Start of Material provided

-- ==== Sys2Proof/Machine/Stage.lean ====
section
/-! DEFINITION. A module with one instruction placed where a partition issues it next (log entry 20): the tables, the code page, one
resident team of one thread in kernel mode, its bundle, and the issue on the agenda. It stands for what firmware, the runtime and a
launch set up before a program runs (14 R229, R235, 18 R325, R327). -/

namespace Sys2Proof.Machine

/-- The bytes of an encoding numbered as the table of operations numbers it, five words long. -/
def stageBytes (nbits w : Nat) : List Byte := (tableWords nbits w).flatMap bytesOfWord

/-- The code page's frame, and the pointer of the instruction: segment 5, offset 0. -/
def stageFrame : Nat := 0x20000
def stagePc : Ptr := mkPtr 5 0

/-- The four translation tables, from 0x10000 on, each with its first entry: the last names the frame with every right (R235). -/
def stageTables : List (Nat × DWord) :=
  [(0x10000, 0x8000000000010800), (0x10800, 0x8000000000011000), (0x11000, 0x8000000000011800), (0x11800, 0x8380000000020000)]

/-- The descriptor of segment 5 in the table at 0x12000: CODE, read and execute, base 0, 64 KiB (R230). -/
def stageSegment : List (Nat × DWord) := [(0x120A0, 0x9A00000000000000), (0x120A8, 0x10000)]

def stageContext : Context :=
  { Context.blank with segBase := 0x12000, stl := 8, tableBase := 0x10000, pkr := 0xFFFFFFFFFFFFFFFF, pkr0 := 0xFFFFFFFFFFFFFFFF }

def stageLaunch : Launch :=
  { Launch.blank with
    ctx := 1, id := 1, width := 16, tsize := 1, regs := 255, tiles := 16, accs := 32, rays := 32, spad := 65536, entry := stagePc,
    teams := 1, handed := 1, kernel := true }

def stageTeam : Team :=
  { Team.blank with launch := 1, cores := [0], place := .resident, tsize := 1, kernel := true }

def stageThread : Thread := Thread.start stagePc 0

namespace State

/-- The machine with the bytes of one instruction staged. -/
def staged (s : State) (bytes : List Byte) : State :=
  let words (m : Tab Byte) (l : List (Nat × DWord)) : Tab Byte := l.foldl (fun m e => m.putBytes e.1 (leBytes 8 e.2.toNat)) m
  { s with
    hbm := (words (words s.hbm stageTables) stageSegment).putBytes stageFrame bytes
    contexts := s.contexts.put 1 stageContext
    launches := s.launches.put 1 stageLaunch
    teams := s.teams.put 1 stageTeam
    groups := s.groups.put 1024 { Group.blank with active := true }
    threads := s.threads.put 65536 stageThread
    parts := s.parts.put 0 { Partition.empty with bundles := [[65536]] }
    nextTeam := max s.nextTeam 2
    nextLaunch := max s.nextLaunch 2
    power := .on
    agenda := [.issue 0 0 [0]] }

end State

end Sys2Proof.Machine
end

End of Material provided

#### Work to complete:
Write out exactly the final stretch of the records: the line containing "nextLaunch := max s.nextLaunch 2" and every line after it, through the last, and nothing else.

#### Output of the task:
    nextLaunch := max s.nextLaunch 2
    power := .on
    agenda := [.issue 0 0 [0]] }

end State

end Sys2Proof.Machine
end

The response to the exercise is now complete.